### [TASK DETAILS]
Return the run of lines below that opens with the line containing "theorem State.Inv.disarm (hs" and closes with the line containing "have hpos : s.doutRemain.toNat", keeping each one exact.

═════ INFORMATION ═════

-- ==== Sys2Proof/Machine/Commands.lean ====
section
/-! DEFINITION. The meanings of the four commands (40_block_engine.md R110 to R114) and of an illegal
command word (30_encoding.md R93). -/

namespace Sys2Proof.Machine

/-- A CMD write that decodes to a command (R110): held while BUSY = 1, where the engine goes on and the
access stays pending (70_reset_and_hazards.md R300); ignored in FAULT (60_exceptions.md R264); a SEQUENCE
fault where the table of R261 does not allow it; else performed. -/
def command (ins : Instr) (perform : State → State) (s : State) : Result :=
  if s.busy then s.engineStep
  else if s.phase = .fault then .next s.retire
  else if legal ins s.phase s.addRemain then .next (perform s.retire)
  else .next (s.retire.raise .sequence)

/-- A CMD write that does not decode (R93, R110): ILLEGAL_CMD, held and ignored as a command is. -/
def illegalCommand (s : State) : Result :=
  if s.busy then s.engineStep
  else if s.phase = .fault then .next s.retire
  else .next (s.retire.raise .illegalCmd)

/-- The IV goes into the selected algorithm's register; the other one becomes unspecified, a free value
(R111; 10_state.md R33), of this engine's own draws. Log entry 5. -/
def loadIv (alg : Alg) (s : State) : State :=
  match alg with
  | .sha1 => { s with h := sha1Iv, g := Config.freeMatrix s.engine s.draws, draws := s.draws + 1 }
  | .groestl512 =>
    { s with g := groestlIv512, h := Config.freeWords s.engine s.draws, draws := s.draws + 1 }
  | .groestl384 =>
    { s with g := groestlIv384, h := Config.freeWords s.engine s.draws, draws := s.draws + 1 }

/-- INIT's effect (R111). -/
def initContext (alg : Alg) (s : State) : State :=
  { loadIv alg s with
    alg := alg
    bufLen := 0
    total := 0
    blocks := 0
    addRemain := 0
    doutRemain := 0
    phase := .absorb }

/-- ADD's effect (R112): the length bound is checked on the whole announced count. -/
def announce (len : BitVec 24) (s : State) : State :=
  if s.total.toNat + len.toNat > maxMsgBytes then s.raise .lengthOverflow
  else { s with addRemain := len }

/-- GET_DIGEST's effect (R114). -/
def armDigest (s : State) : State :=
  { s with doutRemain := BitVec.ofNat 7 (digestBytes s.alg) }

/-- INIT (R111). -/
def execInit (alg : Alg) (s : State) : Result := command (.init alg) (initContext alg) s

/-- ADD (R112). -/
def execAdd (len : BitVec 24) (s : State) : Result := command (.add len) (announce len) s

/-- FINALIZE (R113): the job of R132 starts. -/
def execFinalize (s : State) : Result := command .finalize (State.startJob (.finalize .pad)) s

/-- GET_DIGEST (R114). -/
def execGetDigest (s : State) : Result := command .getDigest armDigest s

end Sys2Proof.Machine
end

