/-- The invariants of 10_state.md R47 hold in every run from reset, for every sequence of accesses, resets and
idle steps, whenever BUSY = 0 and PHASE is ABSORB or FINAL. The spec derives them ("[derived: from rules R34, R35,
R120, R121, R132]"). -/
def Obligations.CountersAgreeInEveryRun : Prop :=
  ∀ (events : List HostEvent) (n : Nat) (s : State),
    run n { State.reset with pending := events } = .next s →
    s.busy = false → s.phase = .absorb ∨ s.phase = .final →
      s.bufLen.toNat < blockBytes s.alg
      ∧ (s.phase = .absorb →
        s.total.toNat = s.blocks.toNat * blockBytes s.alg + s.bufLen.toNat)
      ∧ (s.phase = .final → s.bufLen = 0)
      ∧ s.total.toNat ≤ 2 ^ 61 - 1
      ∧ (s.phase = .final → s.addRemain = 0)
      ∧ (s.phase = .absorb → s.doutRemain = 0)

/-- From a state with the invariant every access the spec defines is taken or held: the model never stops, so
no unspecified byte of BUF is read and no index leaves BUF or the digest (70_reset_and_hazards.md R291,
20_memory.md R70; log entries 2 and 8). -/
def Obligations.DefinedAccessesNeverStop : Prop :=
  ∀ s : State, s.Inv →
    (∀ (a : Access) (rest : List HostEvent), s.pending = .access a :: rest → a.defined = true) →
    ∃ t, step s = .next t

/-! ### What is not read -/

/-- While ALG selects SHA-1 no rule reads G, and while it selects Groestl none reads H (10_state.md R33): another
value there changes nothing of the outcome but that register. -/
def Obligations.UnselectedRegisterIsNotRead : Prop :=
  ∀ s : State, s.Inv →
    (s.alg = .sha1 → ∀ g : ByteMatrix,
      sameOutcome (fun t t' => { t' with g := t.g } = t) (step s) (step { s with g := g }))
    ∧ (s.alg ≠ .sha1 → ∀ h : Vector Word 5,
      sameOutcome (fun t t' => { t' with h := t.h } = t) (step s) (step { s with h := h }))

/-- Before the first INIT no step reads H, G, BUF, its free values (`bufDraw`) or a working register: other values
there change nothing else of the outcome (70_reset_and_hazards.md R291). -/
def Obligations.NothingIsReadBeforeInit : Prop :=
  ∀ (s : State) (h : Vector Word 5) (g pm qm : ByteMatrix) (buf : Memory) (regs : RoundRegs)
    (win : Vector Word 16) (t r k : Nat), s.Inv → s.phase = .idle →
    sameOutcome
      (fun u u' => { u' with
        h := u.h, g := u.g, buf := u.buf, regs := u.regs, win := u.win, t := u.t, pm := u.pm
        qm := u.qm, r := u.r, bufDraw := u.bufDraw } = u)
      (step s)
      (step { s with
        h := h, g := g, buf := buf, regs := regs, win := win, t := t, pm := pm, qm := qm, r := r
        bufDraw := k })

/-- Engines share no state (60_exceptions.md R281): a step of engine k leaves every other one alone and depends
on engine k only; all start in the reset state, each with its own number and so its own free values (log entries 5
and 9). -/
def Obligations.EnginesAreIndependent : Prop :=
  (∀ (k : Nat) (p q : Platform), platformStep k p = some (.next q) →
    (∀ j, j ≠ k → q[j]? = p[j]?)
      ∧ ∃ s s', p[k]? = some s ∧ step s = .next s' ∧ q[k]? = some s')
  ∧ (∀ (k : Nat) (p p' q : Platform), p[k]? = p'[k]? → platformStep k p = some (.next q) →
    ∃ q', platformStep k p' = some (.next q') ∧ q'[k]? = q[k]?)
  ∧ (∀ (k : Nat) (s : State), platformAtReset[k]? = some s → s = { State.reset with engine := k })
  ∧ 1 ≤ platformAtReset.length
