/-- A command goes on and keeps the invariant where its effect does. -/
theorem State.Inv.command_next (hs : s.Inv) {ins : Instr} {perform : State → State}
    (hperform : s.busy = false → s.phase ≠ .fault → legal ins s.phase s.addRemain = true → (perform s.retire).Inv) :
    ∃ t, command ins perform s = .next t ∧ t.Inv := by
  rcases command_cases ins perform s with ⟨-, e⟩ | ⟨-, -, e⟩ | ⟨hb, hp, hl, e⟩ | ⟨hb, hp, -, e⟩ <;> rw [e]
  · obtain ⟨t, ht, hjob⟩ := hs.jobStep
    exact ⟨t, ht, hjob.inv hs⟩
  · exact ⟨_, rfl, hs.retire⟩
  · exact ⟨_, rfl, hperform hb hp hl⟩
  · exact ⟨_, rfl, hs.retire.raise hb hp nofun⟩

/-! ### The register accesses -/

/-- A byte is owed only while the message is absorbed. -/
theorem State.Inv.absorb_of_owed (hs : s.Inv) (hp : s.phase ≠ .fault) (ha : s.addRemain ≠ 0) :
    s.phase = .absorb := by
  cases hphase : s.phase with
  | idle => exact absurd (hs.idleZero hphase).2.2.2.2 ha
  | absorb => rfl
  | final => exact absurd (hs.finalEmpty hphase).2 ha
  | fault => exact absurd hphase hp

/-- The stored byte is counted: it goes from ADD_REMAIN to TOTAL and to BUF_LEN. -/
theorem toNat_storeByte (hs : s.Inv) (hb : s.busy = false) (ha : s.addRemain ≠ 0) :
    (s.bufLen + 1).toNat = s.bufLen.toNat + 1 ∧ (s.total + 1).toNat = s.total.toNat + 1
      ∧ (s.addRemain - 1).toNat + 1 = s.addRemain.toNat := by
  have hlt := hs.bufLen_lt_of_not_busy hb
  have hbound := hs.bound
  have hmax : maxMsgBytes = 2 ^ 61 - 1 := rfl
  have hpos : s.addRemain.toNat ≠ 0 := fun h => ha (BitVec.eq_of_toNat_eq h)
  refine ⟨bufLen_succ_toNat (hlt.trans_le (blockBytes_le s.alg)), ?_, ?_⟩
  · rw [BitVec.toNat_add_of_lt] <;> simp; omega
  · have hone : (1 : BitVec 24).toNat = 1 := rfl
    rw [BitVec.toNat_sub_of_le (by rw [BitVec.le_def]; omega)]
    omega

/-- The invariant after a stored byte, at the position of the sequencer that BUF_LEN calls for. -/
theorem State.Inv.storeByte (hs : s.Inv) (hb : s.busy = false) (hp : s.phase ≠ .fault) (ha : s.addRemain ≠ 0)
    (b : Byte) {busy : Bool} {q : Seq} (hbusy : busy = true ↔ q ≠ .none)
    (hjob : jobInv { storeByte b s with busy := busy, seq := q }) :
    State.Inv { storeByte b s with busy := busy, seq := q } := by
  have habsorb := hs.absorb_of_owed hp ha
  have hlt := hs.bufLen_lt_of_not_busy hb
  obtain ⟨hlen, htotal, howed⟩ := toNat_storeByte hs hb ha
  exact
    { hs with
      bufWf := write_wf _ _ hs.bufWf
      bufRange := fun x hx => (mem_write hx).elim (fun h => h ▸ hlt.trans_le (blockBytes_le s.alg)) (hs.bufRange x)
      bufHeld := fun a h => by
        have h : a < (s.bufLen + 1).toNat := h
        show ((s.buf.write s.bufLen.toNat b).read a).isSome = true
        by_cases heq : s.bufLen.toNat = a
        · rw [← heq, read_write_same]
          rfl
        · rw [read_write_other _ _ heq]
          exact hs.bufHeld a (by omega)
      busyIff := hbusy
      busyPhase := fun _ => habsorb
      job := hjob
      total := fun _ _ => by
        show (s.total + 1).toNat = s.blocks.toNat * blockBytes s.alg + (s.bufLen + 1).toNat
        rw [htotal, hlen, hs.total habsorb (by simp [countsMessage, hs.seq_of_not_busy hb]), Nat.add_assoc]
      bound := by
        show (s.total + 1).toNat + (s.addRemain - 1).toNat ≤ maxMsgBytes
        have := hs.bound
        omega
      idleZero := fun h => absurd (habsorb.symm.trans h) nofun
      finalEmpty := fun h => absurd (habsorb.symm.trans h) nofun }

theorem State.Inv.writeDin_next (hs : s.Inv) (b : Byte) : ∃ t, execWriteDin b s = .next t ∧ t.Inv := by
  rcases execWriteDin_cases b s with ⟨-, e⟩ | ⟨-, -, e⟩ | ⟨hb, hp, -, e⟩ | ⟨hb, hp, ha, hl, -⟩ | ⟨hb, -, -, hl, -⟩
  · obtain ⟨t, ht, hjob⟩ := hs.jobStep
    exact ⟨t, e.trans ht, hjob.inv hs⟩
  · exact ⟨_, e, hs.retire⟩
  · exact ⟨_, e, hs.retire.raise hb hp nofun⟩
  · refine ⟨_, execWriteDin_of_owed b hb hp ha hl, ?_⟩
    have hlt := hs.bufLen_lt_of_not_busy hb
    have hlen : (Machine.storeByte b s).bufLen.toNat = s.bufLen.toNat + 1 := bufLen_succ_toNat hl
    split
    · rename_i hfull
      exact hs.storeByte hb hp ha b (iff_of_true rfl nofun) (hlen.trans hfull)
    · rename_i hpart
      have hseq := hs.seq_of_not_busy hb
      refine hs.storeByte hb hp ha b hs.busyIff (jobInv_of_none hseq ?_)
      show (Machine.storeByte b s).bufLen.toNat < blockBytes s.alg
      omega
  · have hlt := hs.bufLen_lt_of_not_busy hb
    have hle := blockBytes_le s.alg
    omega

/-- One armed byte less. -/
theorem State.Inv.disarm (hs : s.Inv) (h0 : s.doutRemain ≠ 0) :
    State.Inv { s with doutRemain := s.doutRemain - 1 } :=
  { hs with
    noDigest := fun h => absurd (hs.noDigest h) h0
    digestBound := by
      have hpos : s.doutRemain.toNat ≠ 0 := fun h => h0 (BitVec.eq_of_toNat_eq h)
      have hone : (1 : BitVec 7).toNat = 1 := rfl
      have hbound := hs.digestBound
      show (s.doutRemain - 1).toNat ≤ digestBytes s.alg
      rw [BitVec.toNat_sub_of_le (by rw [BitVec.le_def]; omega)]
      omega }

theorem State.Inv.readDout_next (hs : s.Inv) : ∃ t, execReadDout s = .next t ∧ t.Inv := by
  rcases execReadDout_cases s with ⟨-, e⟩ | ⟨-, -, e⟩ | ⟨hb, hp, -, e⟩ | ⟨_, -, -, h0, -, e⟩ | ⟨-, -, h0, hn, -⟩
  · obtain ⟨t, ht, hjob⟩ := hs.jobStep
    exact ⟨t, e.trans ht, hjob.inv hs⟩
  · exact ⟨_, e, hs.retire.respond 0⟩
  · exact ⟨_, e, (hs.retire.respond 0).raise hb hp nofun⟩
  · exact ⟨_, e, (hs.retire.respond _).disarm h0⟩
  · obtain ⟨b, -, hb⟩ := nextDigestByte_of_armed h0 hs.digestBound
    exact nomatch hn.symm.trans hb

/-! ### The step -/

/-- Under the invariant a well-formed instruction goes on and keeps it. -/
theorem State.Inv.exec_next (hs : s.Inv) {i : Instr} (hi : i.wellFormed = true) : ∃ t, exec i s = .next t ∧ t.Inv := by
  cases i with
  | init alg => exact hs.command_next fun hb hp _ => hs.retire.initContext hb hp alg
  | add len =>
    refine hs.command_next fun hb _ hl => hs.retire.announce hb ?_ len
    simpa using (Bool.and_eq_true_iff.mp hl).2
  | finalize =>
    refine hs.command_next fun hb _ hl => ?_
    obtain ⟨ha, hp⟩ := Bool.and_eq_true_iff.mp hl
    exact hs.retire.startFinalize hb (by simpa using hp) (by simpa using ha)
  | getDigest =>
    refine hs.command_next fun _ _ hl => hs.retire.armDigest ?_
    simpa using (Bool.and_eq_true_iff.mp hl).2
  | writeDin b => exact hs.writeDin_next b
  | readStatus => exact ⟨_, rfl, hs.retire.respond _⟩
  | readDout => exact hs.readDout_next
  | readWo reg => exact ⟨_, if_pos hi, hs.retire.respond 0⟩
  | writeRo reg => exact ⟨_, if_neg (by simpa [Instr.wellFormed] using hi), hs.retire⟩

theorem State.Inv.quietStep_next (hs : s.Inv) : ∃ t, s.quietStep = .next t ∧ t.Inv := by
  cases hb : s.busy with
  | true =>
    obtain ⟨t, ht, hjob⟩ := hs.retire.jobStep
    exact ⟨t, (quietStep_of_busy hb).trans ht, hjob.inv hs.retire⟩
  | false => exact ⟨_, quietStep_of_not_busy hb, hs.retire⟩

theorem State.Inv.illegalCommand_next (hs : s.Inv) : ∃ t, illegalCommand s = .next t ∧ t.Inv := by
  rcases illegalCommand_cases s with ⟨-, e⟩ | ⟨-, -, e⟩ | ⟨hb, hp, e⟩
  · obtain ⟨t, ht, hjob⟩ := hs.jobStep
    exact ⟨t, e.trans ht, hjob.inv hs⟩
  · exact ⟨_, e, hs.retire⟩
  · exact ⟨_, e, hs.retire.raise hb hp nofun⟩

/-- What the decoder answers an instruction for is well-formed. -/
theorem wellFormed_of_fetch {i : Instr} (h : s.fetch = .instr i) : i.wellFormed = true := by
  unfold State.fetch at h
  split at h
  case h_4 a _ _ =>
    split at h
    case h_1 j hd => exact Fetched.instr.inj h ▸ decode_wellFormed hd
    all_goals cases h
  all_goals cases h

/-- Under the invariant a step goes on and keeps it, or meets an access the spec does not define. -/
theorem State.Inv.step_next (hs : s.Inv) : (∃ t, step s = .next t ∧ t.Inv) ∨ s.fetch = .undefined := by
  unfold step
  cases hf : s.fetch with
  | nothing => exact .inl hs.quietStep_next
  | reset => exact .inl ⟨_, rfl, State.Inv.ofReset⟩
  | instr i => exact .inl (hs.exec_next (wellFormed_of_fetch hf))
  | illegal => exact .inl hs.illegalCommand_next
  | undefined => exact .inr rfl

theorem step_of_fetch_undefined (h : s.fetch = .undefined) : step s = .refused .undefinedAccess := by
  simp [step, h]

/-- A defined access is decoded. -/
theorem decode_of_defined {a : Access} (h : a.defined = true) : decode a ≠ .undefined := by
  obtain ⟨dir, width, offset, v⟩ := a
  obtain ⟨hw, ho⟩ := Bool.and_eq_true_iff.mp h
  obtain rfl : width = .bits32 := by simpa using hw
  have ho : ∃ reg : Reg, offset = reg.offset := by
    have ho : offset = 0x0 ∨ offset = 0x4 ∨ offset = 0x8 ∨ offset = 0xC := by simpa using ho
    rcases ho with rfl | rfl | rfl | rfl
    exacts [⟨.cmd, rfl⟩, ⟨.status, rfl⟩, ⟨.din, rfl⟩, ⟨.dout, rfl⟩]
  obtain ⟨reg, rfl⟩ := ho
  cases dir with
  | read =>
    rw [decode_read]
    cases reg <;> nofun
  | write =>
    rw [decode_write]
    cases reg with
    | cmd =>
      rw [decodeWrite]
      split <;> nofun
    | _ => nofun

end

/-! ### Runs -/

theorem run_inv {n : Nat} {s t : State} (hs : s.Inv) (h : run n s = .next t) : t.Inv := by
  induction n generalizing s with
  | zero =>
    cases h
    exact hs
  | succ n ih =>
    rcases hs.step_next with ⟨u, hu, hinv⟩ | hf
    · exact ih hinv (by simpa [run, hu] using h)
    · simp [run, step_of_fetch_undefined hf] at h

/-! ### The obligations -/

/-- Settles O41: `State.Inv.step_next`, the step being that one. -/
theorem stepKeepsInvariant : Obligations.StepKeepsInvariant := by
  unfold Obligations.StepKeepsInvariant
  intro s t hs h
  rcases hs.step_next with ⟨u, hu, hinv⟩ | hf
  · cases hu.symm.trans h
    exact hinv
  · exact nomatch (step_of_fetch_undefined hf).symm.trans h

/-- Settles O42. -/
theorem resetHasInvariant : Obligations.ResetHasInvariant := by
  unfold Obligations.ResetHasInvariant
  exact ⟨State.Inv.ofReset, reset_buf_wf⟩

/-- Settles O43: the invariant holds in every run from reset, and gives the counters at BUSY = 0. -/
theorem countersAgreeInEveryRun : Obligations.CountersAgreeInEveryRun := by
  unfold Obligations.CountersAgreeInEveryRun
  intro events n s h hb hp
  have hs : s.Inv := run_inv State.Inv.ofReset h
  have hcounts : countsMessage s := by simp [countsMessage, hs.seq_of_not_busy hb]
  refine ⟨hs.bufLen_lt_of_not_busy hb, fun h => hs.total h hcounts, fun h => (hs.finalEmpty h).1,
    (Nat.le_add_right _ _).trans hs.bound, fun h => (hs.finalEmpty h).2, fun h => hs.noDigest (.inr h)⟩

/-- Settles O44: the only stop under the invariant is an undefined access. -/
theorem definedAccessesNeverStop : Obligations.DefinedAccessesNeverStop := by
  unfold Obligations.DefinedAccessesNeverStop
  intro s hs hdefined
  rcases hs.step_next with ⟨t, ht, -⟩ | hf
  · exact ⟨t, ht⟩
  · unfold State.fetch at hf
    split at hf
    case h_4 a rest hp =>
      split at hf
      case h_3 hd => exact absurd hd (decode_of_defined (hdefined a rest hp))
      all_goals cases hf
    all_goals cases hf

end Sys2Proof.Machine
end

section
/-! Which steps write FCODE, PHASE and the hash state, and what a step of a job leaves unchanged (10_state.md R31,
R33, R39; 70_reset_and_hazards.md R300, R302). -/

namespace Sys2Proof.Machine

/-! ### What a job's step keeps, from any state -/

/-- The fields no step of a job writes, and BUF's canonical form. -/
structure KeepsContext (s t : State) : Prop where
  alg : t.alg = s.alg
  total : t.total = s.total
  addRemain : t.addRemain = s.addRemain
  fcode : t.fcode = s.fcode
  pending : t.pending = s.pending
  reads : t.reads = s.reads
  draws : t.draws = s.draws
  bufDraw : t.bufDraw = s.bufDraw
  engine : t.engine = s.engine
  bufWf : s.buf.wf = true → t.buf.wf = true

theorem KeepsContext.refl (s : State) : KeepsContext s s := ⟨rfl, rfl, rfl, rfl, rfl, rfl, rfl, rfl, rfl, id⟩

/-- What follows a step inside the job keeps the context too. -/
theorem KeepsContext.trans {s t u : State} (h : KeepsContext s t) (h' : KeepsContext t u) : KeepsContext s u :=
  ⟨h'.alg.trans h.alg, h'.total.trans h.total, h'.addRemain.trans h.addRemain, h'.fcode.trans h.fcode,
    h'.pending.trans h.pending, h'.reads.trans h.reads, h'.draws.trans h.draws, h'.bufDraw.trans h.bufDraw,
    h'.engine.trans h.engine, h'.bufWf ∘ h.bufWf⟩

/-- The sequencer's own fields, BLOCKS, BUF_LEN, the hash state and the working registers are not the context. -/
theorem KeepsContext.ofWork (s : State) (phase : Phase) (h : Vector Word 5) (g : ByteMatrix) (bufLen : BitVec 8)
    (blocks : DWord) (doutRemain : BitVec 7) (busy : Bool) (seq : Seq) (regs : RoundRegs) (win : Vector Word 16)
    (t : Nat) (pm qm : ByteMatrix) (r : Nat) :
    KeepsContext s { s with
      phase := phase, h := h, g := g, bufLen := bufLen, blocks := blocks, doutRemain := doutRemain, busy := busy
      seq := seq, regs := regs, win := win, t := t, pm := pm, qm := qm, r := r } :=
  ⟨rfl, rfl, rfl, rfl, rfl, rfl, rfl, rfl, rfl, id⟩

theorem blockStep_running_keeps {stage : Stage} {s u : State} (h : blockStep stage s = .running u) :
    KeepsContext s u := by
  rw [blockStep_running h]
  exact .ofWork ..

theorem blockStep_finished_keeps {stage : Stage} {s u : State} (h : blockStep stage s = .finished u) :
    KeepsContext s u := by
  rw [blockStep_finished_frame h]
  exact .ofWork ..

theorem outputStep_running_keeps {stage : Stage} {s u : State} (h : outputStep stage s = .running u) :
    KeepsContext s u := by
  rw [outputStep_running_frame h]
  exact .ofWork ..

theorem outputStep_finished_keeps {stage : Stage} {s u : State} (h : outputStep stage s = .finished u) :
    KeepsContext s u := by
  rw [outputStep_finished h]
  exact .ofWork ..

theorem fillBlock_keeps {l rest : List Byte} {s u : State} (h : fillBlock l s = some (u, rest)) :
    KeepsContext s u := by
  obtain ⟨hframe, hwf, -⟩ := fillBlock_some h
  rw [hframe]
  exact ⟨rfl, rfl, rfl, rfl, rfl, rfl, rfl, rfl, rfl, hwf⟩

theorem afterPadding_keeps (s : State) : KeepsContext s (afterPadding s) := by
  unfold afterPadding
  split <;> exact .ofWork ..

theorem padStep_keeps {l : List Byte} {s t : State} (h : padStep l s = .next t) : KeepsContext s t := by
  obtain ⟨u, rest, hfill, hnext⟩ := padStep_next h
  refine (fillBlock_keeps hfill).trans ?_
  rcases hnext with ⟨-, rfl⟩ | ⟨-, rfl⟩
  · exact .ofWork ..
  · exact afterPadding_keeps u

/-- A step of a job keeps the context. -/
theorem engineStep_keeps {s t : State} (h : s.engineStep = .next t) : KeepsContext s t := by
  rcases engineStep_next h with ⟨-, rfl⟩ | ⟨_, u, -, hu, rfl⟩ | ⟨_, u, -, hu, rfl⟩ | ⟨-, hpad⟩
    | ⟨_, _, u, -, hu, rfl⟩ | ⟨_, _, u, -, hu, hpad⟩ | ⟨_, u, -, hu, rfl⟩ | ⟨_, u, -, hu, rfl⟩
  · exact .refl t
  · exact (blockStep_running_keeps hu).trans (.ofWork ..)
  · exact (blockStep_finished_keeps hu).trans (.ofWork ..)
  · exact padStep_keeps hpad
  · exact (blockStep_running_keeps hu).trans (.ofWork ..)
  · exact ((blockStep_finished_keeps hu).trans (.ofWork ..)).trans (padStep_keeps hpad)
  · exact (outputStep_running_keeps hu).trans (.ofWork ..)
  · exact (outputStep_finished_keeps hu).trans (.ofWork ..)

═════

### [ANSWER SECTION]
theorem State.Inv.disarm (hs : s.Inv) (h0 : s.doutRemain ≠ 0) :
    State.Inv { s with doutRemain := s.doutRemain - 1 } :=
  { hs with
    noDigest := fun h => absurd (hs.noDigest h) h0
    digestBound := by
      have hpos : s.doutRemain.toNat ≠ 0 := fun h => h0 (BitVec.eq_of_toNat_eq h)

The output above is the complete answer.